Все сказанное могло бы показаться чисто теоретическим построением, к тому же весьма иллюзорным, если бы как раз сейчас не совершалась всеохватная и, по-видимому, окончательная перемена в наших отношениях с миром. Предвидим ироническую реплику: «Почему же именно сейчас?» Дело в том, что в наше время возникло поистине новое явление, которое провело резкую грань между нами и Бальзаком, равно как между Андре Жидом и г-жой де Лафайет: рухнул старый миф «глубины».
Известно, что все искусство романа покоилось на этом мифе, и только на нем. Роль писателя традиционно состояла в том, чтобы углубляться в Природу, проникать все дальше, достигая все более сокровенных пластов, чтобы извлечь наконец на свет крупицу какой-нибудь волнующей тайны. Спускаясь в пучину людских страстей, он посылал как будто бы спокойному миру (миру поверхности) победные реляции, описывая тайны, до которых дотронулся пальцем. И священное головокружение, охватывавшее тогда читателя, отнюдь не вызывало у него тревоги или тошноты, а, напротив, успокаивало, рассеивая всякие сомнения относительно его власти над миром. Разумеется, существовали подземные лабиринты, но благодаря отважным спелеологам можно было их исследовать.
Неудивительно, в этих обстоятельствах, что сугубо литературный феномен заключался во всеобъемлющем, единственном эпитете, который пытался вобрать в себя все внутренние качества, всю скрытую душу вещей. Слово, таким образом, функционировало как ловушка, в которую писатель улавливал мир, чтобы преподнести его обществу.
И вот в нашем сознании свершилась подлинная революция: мы не только не рассматриваем больше мир как свое достояние, свою частную собственность, скалькированную с наших потребностей и поддающуюся приручению, но вдобавок не верим отныне в эту глубину. Одновременно с крахом эссенциалистских представлений о человеке — приходом идеи «условий существования» (condition) на смену идее «природы» —
Итак, весь язык литературы должен измениться, и он уже меняется. Среди наиболее сознательных мы констатируем растущее с каждым днем отвращение к слову, имеющему нутряной характер, к слову, которое оперирует аналогией или колдует. Оптический, описательный эпитет, прилагательное, довольствующееся тем, что измеряет, помещает, отграничивает, определяет, — вот что, вероятно, показывает нам, где пролегает трудная стезя нового искусства романа.
О НЕСКОЛЬКИХ УСТАРЕЛЫХ ПОНЯТИЯХ (1957 г.)
Традиционная критика оперирует своим собственным лексиконом. Хотя она упорно отрицает, что ее литературные оценки носят догматический характер (уверяя, будто ее симпатии к тому или иному произведению, напротив, совершенно свободны и основаны на «естественных» критериях, как то: здравый смысл, сердце и т. д.), достаточно сколько-нибудь внимательно вчитаться в ее рассуждения, чтобы сразу заметить целую сеть ключевых слов, выдающую наличие системы.

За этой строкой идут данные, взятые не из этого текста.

/-- A descriptor met in the walk breaks its own fields (spec/07 R203, R204). -/
def descBad (d : List Byte) : Bool :=
  descLen d = 0 || decide (2 ≤ descKind d)
    || (descKind d = 1 && (descLen d % 32 ≠ 0 || decide (2048 < descLen d) || descAddr d % 32 ≠ 0))

/-- The 32-byte entries of a list. -/
def listEntries (bs : List Byte) : List (List Byte) := (List.range (bs.length / 32)).map (fun i => bytesAt bs (32 * i) 32)

/-- The walk of an item's chain, depth first; `lists` are those read so far in the order met. -/
def walkChain (chainMax : Nat) : Nat → Nat → List (List Byte) → List (List Byte) → List (Nat × Nat) → WalkRes
  | 0, _, _, _, _ => .chainLimit
  | _ + 1, _, [], _, segs => .done segs
  | fuel + 1, n, d :: ds, lists, segs =>
    if chainMax < n + 1 then .chainLimit
    else if descBad d then .badDesc
    else if descKind d = 0 then walkChain chainMax fuel (n + 1) ds lists (segs ++ [(descAddr d, descLen d)])
    else
      match lists with
      | [] => .need (descAddr d) (descLen d)
      | l :: ls => walkChain chainMax fuel (n + 1) (listEntries l ++ ds) ls segs

/-- The item-wide conditions (spec/07 R204) on the first descriptor and the total of the data bytes. -/
def itemBad (d : List Byte) (total : Nat) : Bool :=
  let frame := if dSeg d then dHdrLen d else total
  let ip := dL3Off d + (if dV6 d then 40 else 20)
  let l4 := dL4Off d + (if dUdp d then 8 else 20)
  (!dSeg d && (decide (total < 14) || decide (10240 < total)))
    || (dSeg d && (!dCsumL4 d || decide (dMss d < 64) || decide (9216 < dMss d) || decide (10240 < dHdrLen d + dMss d)
        || decide (total ≤ dHdrLen d) || decide (262144 < total) || decide (dHdrLen d < l4)
        || decide (dHdrLen d < 14) || decide (510 < dHdrLen d)))
    || (dCsumL3 d && dV6 d)
    || ((dCsumL3 d || dCsumL4 d) && (decide (dL4Off d ≤ dL3Off d) || decide (frame < ip)))
    || (dCsumL4 d && decide (frame < l4))

/-- Chunks of `n` bytes, the last one shorter. -/
def chunks (n : Nat) : Nat → List Byte → List (List Byte)
  | 0, _ => []
  | fuel + 1, bs => if bs = [] then [] else bs.take n :: chunks n fuel (bs.drop n)

/-- Put a wire-order field of n bytes. -/
def putBe (bs : List Byte) (off n v : Nat) : List Byte := patchAt bs off (toBe n v)

/-- The length, identification, sequence and flag fields of frame i of a segmented item (spec/07 R205). -/
def segFields (d : List Byte) (i : Nat) (last : Bool) (bs : List Byte) : List Byte :=
  let l3 := dL3Off d
  let l4 := dL4Off d
  let bs :=
    if dV6 d then putBe bs (l3 + 4) 2 (bs.length - l3 - 40)
    else putBe (putBe bs (l3 + 2) 2 (bs.length - l3)) (l3 + 4) 2 ((beAt bs (l3 + 4) 2 + i) % 65536)
  if dUdp d then putBe bs (l4 + 4) 2 (bs.length - l4)
  else
    let fl := beAt bs (l4 + 13) 1
    let fl := if last then fl else putBit (putBit fl 0 false) 3 false
    let fl := if i = 0 then fl else putBit fl 7 false
    putBe (putBe bs (l4 + 4) 4 ((beAt bs (l4 + 4) 4 + i * dMss d) % 2 ^ 32)) (l4 + 13) 1 fl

Но мы настолько привыкли слышать разговоры о «персонаже», об «атмосфере», о «форме» и «содержании», об «идее» (message) произведения, о «таланте рассказчика», свойственном «настоящим романистам», что нам трудно высвободиться из этой паутины и понять: она — всего лишь определенное, готовое, принимаемое без обсуждений и, следовательно, мертвое представление о романе, не имеющее отношения к мнимой «природе» романа.
Пожалуй, еще опаснее термины, придуманные для характеристики книг, не следующих общепризнанным правилам. Так, слово «авангард», несмотря на его видимую беспристрастность, служит чаще всего для того, чтобы отделаться — как бы пожатием плеч — от любого произведения, способного дать понять литературе широкого потребления, что у нее совесть нечиста. Стоит писателю отказаться от избитых формул и попытаться создать собственную манеру письма, как к нему тотчас приклеивают этикетку «авангард».

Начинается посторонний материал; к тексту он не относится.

-- ==== Sys2Proof/Machine/StoOps.lean ====
section
/-! DEFINITION. The storage and transport engine: contexts, keys and paths, RoCEv2 requester and responder, and the
congestion reaction (spec/15 R448-R467, R478-R483). -/

namespace Sys2Proof.Machine

/-- Counter k of STO (spec/15 R483). -/
def stoCounter (k : Nat) : Nat := blockBase 13 + 0x10000 + 8 * k

/-- A transport context. -/
def State.ctx (s : State) (c : Nat) : Ctx := mapGet {} s.sto.ctxs c

/-- The state with a context replaced. -/
def State.setCtx (s : State) (c : Nat) (x : Ctx) : State := { s with sto := { s.sto with ctxs := mapSet {} s.sto.ctxs c x } }

/-! ### Fields (spec/15 R451) -/

def Ctx.course (x : Ctx) : Nat := bitsOf (x.word 0) 6 2
def Ctx.owner (x : Ctx) : Nat := bitsOf (x.word 0) 8 12
def Ctx.sq (x : Ctx) : Option Nat := if bitOf (x.word 1) 14 then some (bitsOf (x.word 1) 0 14) else none
def Ctx.rq (x : Ctx) : Option Nat := if bitOf (x.word 1) 15 then some (bitsOf (x.word 1) 16 14) else none
def Ctx.path (x : Ctx) : Nat := bitsOf (x.word 2) 0 16
def Ctx.mtu (x : Ctx) : Nat := 128 * 2 ^ bitsOf (x.word 2) 16 3
def Ctx.ccEn (x : Ctx) : Bool := bitOf (x.word 2) 30
def Ctx.destQpn (x : Ctx) : Nat := bitsOf (x.word 3) 0 24
def Ctx.pd (x : Ctx) : Nat := bitsOf (x.word 7) 0 20

/-- The context is valid and not stale (spec/15 R450). -/
def State.ctxLive (s : State) (x : Ctx) : Bool := x.valid && s.genOk x.owner x.ownerGen

/-- Difference of PSNs, modulo 2^24. -/
def sub24 (a b : Nat) : Nat := (a + 2 ^ 24 - b % 2 ^ 24) % 2 ^ 24

/-- A PSN moved on. -/
def add24 (a n : Nat) : Nat := (a + n) % 2 ^ 24

/-- A context is used: it is cached, the least recently used one making room (spec/15 R448, R483). -/
def State.touchCtx (s : State) (c : Nat) : State :=
  if s.sto.cache.contains c then { s with sto := { s.sto with cache := s.sto.cache.filter (· ≠ c) ++ [c] } }
  else
    let l := if 16384 ≤ s.sto.cache.length then s.sto.cache.drop 1 else s.sto.cache
    ({ s with sto := { s.sto with cache := l ++ [c] } }).count (stoCounter 12) 1

/-! ### Errors (spec/15 R454, R470) -/

/-- Complete every outstanding item of a bound transmit queue with FLUSHED (spec/15 R454). -/
def State.flushSq (s : State) (k : Nat) : State :=
  (s.queue k).items.foldl (fun t i =>
    if i.phase = .ended then t
    else (t.withdrawItem k i.first).setItem k
      { i with phase := .ended, status := 0x20, readsOut := 0, lists := [], stage := 0, toAdmit := 0, tsWait := false }) s

/-- Complete every fetched descriptor of a bound receive queue with FLUSHED. -/
def State.flushRq (s : State) (x : Ctx) (q : Nat) : State :=
  let k := queueKey true q
  let qu := s.queue k
  let g := (s.inst qu.ctx.inst).gen
  let part := match x.rxMsg with
    | some r => if r.bufs = [] then [] else [(r.count, r.cookie)]
    | none => []
  let held := qu.held.filterMap (fun h => h.bytes.map (fun b => (h.count, descCookie b)))
  let s := s.setQueue k { qu with held := qu.held.filter (fun h => h.bytes.isNone) }
  (part ++ held).foldl (fun t e => t.entryReady qu.ctx.cq (rxDescEntry k qu g e.1 e.2 0x20)) s

/-- Withdraw the reads and writes of a context (spec/09 R272). -/
def State.withdrawCtx (s : State) (c : Nat) : State :=
  let f := (s.instFace (s.ctx c).owner).getD 0
  let s := s.withdrawReads f (fun r => match r.req with | .sto d _ _ => decide (d = c) | _ => false)
  (s.suppress f (fun w => match w.work with | .sto d _ => decide (d = c) | _ => false)).1

/-- A context enters ERROR: it sends nothing and takes nothing, and its outstanding work is flushed. -/
def State.ctxToError (s : State) (c : Nat) : State :=
  let s := s.withdrawCtx c
  let x := s.ctx c
  let s := match x.sq with | some q => s.flushSq q | none => s
  let s := match x.rq with | some q => s.flushRq x q | none => s
  s.setCtx c { x with state := .error, msgs := [], outs := [], placing := [], reads := [], rxMsg := none, ackEnd := none
                      delayEnd := none, rnrEnd := none }

/-- End the item of a message with a status. -/
def State.endMsg (s : State) (x : Ctx) (first status pkts : Nat) : State :=
  match x.sq with
  | none => s
  | some q =>
    match s.itemOf q first with
    | none => s
    | some i => s.setItem q { i with phase := .ended, status, frames := pkts, toAdmit := 0 }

В принципе это означает лишь то, что он слегка опередил свою эпоху и что завтра его находки будут подхвачены всеми. Но читатель, предупрежденный этим намеком, сразу представляет себе неких лохматых молодых людей, которые с кривой усмешкой закладывают петарды под кресла Академии с единственной целью наделать шуму или эпатировать буржуа. «Они хотят подпилить сук, на котором мы сидим», — простодушно пишет весьма серьезный Анри Клуар.
Упомянутый сук в действительности умер сам собой, просто под воздействием времени; если он подгнил, это не наша вина. Если бы те, кто отчаянно цепляется за него, подняли однажды глаза к вершине дерева, они бы убедились, что уже давно выросли новые, зеленые, сильные, живые ветви. «Улиссу» и «За́мку» больше тридцати лет. Французский перевод «Шума и ярости» появился двадцать лет назад. За этими романами последовали многие другие.